/-- Whether the control part is a return. -/
def Ctl.isRfe (x : Ctl) : Bool :=
  match x with
  | .rfe _ => true
  | _ => false

/-- The bundle completes: control, pc, the end of a `halt`, of a single step and of a stop, and cause 0x11 where TSTAT.STEP
was set when the bundle issued (`pre`) and still is (R230, R237, Tables 6-5, 6-12). -/
def finish (s : State) (c t : Nat) (pre : Bool) : State :=
  let th := s.thread c t
  let b := th.pc
  let ctl := bundleCtl th.bundle
  let stepped := pre && th.stepping
  let (s, pc) := doControl s c t b th.bundle.length ctl
  let th := s.thread c t
  let th := { th with pc := pc, bundle := [], started := false }
  let th := { th with st := if ctl = .halt then .halted else if th.once || decide (th.st = .stopping) && decide (th.wait = .none)
                              || decide (th.st = .stopLater) && ctl.isRfe then .stopped else th.st
                      once := false }
  let s := s.setThread c t th
  let s := s.when (decide (ctl = .halt)) (fun s => s.raise (Reg.pxcIrqStat c) t)
  if stepped && decide (ctl ≠ .halt) then raiseCause s c t 0x11 pc else s

end Sys2Proof.Machine
end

:: REQUIRED ACTION ::
Extract the full set of entries word for word.

:: SOLUTION FOR THIS PROBLEM ::
/-- Whether the control part is a return. -/
def Ctl.isRfe (x : Ctl) : Bool :=
  match x with
  | .rfe _ => true
  | _ => false

/-- The bundle completes: control, pc, the end of a `halt`, of a single step and of a stop, and cause 0x11 where TSTAT.STEP
was set when the bundle issued (`pre`) and still is (R230, R237, Tables 6-5, 6-12). -/
def finish (s : State) (c t : Nat) (pre : Bool) : State :=
  let th := s.thread c t
  let b := th.pc
  let ctl := bundleCtl th.bundle
  let stepped := pre && th.stepping
  let (s, pc) := doControl s c t b th.bundle.length ctl
  let th := s.thread c t
  let th := { th with pc := pc, bundle := [], started := false }
  let th := { th with st := if ctl = .halt then .halted else if th.once || decide (th.st = .stopping) && decide (th.wait = .none)
                              || decide (th.st = .stopLater) && ctl.isRfe then .stopped else th.st
                      once := false }
  let s := s.setThread c t th
  let s := s.when (decide (ctl = .halt)) (fun s => s.raise (Reg.pxcIrqStat c) t)
  if stepped && decide (ctl ≠ .halt) then raiseCause s c t 0x11 pc else s

end Sys2Proof.Machine
end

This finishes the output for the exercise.